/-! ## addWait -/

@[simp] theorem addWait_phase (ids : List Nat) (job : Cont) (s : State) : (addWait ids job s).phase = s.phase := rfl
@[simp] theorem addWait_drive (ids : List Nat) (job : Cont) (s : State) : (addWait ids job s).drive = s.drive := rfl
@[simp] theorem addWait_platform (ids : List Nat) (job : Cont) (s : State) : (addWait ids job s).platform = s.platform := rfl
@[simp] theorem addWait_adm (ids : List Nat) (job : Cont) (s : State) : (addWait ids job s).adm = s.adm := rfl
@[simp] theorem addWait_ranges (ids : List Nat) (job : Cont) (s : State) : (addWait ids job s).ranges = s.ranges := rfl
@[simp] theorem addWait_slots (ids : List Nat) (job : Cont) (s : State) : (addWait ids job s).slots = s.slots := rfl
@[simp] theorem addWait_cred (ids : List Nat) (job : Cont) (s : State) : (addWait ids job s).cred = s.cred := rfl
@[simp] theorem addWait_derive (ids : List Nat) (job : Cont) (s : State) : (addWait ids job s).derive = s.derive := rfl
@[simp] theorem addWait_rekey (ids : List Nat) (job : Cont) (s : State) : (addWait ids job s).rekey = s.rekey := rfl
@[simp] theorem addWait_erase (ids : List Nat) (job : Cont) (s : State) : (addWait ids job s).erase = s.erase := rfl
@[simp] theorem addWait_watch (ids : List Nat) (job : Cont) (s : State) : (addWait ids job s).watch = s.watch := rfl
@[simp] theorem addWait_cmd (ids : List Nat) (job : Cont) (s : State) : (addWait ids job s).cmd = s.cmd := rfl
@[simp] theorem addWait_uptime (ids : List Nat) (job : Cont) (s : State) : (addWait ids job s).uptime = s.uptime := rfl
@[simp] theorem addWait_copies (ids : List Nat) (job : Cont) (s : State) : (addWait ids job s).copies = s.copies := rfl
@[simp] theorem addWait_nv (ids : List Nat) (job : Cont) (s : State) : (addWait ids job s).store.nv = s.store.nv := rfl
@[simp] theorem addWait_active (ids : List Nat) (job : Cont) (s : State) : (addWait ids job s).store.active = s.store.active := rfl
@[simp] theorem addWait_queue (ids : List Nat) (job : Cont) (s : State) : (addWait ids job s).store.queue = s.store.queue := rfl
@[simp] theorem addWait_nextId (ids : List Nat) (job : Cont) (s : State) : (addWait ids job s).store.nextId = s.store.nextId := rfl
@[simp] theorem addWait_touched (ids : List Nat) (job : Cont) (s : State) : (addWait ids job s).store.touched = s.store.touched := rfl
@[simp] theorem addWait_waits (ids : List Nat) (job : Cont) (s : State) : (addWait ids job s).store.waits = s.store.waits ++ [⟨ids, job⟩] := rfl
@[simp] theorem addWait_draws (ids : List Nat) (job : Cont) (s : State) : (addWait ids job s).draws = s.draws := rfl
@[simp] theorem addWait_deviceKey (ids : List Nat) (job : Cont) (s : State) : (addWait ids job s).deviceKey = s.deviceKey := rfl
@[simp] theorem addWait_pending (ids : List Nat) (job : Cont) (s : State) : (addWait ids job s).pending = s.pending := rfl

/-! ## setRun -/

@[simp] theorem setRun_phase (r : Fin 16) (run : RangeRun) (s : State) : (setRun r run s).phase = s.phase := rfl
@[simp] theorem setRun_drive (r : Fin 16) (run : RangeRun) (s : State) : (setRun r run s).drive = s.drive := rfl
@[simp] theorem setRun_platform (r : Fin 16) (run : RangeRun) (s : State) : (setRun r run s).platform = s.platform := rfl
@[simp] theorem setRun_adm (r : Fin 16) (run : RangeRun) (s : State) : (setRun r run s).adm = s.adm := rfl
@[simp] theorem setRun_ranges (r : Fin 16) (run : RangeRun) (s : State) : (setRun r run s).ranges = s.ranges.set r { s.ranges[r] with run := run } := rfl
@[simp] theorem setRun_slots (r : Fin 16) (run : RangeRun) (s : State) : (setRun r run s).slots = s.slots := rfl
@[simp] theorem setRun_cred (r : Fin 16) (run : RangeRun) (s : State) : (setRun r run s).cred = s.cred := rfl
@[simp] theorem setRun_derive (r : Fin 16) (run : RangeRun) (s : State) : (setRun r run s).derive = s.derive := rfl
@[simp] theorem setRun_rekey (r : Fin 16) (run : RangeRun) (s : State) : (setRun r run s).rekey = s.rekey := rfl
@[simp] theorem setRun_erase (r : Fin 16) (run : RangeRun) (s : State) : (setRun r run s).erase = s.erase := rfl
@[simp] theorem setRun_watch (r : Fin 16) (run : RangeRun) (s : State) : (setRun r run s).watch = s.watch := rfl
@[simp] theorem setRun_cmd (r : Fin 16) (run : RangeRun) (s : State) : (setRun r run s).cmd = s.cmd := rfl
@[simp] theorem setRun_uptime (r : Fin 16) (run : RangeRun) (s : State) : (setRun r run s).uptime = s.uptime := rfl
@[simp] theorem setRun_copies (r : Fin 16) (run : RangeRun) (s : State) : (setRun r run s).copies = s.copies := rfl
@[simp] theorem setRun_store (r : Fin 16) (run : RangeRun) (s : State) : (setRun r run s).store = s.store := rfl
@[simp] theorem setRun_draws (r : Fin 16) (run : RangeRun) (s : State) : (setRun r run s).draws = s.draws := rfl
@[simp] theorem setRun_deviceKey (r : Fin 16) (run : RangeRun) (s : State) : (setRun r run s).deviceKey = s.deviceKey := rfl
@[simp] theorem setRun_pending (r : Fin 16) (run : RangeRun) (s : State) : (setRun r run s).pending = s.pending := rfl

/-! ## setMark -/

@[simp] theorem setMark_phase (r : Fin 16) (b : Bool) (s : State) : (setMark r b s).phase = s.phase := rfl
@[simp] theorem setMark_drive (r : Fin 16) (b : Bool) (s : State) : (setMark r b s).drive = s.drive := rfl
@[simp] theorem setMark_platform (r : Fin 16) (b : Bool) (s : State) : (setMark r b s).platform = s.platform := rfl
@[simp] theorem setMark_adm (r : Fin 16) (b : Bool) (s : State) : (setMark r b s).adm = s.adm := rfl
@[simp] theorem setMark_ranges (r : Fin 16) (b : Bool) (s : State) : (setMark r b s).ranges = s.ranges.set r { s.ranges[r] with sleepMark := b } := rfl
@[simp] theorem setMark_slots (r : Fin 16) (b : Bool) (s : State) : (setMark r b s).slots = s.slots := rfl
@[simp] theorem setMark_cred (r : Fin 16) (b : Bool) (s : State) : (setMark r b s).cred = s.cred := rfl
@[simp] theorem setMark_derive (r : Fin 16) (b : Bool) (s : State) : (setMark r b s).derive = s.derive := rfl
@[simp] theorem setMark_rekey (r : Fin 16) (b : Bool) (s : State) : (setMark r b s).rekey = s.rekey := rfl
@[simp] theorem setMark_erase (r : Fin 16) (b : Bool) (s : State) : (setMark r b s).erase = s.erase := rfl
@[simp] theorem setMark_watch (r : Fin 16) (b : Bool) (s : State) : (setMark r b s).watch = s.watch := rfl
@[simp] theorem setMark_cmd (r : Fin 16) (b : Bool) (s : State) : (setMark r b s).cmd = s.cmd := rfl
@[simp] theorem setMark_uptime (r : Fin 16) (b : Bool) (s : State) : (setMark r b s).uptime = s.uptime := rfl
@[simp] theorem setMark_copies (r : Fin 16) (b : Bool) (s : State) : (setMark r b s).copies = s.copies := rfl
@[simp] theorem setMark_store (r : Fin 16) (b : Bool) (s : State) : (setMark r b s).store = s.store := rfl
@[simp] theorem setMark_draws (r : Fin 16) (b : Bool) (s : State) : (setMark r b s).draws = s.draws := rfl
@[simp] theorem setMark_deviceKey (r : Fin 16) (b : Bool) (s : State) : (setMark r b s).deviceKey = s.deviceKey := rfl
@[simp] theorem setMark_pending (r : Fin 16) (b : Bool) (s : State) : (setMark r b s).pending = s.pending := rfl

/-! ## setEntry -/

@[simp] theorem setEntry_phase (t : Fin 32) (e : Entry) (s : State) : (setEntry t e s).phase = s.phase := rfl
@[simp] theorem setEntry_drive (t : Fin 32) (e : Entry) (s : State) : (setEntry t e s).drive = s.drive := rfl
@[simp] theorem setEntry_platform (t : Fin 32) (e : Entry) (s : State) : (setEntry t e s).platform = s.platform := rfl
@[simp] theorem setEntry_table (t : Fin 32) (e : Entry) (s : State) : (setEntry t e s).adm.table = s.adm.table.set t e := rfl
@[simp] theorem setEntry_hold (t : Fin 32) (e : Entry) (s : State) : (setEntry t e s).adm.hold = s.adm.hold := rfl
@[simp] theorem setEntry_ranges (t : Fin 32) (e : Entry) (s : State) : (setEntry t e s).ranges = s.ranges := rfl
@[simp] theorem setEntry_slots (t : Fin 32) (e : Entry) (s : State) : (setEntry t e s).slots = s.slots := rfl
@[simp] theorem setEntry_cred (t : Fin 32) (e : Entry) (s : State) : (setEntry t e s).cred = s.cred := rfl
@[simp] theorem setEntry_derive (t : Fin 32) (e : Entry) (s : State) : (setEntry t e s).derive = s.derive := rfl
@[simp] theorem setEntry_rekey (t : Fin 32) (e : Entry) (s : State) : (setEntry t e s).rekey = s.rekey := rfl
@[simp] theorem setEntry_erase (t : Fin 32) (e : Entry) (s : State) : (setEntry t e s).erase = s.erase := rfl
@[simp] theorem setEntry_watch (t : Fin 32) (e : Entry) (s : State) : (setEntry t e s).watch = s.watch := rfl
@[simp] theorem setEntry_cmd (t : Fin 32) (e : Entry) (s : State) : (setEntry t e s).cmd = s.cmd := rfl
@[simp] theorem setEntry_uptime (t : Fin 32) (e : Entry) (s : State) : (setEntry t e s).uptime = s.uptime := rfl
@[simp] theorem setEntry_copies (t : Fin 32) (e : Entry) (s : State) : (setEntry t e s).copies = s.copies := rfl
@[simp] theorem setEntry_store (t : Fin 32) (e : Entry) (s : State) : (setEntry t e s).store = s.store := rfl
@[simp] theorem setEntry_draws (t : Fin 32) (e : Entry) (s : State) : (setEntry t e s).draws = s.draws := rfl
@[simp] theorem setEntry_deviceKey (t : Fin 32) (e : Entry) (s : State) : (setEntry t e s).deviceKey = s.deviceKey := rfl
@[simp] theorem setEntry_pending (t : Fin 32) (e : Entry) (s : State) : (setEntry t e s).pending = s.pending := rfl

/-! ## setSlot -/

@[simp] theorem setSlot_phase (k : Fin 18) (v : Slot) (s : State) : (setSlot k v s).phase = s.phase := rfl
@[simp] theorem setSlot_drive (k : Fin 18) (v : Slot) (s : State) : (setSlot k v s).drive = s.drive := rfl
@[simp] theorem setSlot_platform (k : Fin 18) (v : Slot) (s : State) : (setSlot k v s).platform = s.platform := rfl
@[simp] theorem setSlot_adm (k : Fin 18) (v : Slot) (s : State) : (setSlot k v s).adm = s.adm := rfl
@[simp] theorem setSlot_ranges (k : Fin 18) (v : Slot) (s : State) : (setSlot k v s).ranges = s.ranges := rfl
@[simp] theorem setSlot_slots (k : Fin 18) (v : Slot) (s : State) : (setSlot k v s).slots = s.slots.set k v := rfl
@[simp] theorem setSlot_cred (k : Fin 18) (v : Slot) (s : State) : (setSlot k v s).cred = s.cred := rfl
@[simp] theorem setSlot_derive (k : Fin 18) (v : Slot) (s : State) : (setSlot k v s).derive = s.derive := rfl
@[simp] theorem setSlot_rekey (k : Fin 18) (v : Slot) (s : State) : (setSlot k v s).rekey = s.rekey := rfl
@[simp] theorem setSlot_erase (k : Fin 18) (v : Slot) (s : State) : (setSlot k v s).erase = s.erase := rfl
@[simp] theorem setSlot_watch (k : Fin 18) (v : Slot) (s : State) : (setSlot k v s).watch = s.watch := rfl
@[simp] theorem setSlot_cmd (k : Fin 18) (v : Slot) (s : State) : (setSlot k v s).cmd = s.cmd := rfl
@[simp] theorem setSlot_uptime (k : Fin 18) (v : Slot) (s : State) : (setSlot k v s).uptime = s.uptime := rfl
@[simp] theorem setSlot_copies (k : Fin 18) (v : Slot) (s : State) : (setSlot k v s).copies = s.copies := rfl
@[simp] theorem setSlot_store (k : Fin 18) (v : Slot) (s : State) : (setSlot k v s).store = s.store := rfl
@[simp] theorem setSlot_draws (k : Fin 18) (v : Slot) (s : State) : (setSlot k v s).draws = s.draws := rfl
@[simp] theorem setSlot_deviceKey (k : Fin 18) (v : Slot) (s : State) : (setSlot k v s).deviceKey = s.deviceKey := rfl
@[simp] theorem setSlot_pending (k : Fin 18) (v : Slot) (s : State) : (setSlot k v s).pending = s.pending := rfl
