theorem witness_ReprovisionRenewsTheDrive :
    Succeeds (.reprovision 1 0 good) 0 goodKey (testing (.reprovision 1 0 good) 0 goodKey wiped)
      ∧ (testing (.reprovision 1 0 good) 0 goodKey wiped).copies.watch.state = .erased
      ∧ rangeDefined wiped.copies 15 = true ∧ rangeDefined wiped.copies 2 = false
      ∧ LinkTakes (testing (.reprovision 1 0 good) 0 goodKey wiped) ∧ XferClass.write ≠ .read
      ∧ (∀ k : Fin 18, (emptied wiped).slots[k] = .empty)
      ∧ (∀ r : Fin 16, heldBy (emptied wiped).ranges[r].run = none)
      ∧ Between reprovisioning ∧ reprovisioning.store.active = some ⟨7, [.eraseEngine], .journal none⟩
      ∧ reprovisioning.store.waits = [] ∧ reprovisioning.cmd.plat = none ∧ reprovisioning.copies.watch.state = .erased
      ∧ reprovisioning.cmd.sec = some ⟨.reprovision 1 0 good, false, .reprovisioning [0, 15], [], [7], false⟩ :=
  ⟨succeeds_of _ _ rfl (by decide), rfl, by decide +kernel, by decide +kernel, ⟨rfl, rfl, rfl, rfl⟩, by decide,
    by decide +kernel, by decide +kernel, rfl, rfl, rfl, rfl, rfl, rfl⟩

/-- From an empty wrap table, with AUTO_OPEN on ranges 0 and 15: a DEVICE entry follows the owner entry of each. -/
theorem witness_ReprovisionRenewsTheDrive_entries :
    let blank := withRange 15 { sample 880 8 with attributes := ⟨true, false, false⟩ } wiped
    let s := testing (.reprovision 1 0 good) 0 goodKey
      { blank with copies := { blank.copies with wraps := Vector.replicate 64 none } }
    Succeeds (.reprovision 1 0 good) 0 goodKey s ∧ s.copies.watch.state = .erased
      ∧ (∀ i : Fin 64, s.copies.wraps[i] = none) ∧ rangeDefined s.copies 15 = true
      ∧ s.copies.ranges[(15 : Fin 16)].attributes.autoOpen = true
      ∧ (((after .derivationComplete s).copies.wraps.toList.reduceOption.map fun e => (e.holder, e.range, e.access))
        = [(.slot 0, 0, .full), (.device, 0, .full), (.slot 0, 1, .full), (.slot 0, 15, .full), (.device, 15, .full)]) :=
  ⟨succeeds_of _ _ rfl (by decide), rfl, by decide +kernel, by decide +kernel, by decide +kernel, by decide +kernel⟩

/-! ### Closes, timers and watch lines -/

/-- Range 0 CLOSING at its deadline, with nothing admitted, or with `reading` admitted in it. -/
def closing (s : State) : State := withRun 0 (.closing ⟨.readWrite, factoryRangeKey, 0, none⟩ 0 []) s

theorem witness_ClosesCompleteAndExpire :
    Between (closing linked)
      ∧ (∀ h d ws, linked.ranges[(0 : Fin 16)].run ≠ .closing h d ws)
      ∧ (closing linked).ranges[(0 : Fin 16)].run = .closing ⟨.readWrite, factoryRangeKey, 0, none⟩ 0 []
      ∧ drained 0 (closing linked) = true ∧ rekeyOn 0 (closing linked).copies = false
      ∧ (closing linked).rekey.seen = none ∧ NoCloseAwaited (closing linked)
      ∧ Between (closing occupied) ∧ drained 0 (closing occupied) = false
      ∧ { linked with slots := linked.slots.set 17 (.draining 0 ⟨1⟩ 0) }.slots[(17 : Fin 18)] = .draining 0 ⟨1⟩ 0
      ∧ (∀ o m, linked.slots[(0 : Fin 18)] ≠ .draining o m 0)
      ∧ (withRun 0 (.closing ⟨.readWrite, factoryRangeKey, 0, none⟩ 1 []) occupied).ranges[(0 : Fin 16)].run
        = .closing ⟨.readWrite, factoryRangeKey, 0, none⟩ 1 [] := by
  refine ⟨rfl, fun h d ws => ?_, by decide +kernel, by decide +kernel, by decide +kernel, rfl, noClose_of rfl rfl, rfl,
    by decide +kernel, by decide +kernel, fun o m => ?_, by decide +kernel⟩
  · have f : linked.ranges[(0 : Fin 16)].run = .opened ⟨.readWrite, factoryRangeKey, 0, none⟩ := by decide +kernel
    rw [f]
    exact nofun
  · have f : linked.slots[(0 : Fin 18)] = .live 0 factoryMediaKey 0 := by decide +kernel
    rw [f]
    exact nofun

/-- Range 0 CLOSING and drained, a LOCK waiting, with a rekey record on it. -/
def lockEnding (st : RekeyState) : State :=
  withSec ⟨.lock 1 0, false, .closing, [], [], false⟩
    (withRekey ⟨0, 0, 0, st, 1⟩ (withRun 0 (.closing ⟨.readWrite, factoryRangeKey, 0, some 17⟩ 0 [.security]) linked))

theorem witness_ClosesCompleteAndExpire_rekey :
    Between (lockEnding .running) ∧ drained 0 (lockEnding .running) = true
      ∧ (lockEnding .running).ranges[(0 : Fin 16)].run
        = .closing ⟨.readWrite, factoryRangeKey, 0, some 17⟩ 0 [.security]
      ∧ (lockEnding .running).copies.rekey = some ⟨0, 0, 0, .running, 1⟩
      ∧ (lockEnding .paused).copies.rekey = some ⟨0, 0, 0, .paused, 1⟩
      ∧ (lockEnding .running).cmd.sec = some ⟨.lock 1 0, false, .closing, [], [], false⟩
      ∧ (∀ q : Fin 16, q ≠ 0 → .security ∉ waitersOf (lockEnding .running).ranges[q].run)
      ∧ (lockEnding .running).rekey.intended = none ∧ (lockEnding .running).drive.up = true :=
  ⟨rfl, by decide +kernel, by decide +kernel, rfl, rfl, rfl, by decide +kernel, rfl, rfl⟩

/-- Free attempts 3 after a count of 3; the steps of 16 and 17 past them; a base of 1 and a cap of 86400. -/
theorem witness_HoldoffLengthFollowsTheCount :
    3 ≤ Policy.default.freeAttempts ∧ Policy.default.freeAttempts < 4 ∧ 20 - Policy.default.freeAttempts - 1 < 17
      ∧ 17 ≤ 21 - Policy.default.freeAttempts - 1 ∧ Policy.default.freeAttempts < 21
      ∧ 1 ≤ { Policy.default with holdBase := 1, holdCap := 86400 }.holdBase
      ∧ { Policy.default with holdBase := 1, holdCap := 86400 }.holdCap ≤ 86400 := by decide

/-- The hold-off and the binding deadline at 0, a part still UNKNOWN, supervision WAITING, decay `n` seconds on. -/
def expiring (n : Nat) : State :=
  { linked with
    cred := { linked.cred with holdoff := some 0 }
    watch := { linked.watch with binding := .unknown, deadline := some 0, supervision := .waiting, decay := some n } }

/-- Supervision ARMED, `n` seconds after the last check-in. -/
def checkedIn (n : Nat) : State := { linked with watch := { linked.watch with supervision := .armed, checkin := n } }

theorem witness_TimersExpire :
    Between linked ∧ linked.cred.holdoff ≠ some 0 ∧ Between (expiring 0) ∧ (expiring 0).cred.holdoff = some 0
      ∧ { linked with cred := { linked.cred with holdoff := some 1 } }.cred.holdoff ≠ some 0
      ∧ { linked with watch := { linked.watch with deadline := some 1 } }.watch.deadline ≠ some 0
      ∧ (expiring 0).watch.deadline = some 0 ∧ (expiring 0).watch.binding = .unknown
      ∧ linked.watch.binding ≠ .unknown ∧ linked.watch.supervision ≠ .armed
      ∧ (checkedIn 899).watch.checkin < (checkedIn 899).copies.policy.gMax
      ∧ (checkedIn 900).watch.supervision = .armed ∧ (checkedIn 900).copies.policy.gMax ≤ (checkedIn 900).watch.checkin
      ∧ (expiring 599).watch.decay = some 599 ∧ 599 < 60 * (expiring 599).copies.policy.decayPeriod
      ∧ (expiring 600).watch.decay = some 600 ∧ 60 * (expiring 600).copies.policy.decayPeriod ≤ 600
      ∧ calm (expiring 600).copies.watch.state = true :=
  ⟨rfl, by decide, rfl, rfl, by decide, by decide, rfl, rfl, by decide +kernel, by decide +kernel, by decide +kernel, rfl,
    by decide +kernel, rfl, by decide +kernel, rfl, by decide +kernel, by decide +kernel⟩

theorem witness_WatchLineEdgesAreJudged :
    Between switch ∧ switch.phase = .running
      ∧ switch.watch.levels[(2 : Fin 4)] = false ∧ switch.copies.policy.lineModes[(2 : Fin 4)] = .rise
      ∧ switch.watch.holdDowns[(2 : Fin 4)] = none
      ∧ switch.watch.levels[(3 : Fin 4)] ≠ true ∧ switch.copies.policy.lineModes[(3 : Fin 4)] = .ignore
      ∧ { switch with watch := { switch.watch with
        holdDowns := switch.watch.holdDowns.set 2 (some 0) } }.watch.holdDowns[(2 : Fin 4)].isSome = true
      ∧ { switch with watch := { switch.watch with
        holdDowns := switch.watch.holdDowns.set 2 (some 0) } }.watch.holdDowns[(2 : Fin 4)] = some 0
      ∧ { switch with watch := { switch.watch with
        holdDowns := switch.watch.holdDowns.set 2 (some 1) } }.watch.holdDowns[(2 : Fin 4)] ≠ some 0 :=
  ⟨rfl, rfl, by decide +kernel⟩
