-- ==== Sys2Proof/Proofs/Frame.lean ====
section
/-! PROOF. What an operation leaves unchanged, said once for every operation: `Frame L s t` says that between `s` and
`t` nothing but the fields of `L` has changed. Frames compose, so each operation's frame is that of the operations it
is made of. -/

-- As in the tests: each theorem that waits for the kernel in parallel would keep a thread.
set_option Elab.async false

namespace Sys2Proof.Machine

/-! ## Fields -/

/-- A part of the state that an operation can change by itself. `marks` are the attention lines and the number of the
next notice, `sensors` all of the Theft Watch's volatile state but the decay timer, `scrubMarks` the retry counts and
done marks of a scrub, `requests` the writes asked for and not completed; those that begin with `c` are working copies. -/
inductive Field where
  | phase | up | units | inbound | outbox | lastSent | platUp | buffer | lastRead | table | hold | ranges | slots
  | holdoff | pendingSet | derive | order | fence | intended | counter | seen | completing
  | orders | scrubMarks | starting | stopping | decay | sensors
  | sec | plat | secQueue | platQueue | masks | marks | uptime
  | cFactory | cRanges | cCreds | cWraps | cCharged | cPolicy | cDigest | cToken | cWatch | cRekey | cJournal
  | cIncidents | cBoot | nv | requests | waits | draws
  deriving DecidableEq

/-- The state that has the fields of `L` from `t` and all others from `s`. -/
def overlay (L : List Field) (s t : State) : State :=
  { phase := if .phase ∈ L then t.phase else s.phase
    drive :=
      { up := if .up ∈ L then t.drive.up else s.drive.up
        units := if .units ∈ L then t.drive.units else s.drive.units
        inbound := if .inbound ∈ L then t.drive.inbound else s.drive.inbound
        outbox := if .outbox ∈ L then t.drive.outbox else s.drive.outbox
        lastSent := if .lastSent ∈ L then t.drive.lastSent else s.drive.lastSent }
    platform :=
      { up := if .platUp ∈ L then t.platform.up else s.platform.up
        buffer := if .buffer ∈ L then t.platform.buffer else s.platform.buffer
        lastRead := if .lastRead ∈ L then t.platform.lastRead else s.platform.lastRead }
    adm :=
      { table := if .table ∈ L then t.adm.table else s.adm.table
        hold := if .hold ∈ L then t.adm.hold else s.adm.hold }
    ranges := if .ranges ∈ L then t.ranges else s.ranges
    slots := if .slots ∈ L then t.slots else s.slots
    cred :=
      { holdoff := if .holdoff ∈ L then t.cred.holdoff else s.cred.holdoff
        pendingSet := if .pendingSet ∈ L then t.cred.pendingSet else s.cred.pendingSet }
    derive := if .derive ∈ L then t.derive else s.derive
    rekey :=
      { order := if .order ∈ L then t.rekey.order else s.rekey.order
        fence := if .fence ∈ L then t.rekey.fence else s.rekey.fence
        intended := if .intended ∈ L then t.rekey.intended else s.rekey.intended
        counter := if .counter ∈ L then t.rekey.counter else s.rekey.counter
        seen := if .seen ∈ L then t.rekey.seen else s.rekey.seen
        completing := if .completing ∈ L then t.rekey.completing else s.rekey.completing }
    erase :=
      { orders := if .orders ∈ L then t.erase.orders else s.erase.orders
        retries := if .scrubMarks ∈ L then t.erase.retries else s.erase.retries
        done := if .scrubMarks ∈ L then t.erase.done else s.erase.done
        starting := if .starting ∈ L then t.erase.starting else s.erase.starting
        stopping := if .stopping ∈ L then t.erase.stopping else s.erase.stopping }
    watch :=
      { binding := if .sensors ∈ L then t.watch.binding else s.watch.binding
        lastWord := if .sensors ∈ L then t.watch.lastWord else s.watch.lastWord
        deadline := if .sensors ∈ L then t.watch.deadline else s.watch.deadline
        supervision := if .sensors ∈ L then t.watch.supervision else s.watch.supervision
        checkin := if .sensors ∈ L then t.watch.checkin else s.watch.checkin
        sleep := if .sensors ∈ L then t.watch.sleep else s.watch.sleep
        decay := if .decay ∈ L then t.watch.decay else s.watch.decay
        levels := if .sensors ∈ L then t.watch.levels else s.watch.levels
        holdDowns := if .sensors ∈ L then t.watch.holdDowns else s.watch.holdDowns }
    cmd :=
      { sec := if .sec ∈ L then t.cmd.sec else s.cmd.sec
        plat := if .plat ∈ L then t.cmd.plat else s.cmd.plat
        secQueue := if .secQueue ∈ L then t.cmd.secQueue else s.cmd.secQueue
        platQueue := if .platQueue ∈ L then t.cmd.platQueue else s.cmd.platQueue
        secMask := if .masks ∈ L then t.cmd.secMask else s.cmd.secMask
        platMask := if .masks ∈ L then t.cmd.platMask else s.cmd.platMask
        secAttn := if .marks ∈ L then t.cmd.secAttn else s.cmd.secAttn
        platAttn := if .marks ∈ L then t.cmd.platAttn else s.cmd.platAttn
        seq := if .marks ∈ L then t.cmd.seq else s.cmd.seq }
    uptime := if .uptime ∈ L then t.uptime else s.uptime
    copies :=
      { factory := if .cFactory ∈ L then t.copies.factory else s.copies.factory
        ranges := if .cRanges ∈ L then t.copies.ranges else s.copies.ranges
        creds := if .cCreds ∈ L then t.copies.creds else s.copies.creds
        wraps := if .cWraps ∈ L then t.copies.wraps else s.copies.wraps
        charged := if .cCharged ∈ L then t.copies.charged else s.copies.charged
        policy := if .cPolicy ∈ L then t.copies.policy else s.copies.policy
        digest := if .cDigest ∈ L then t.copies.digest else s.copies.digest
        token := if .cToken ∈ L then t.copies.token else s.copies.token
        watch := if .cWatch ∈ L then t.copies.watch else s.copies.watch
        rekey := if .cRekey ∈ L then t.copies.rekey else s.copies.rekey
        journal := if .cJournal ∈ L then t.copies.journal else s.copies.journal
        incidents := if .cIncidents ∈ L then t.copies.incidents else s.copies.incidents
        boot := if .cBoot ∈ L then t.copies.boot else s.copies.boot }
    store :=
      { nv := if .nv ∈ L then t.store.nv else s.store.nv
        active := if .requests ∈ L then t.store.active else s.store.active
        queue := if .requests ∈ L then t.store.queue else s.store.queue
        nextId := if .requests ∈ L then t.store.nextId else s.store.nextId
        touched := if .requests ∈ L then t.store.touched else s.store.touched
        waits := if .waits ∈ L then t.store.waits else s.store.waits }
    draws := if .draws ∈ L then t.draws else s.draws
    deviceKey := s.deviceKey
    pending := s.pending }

—————

> _TASK STATEMENT_
Find out how many lines in the listing contain the word "nextId", and respond with that number only.

> _ANSWER TO THIS EXERCISE_
2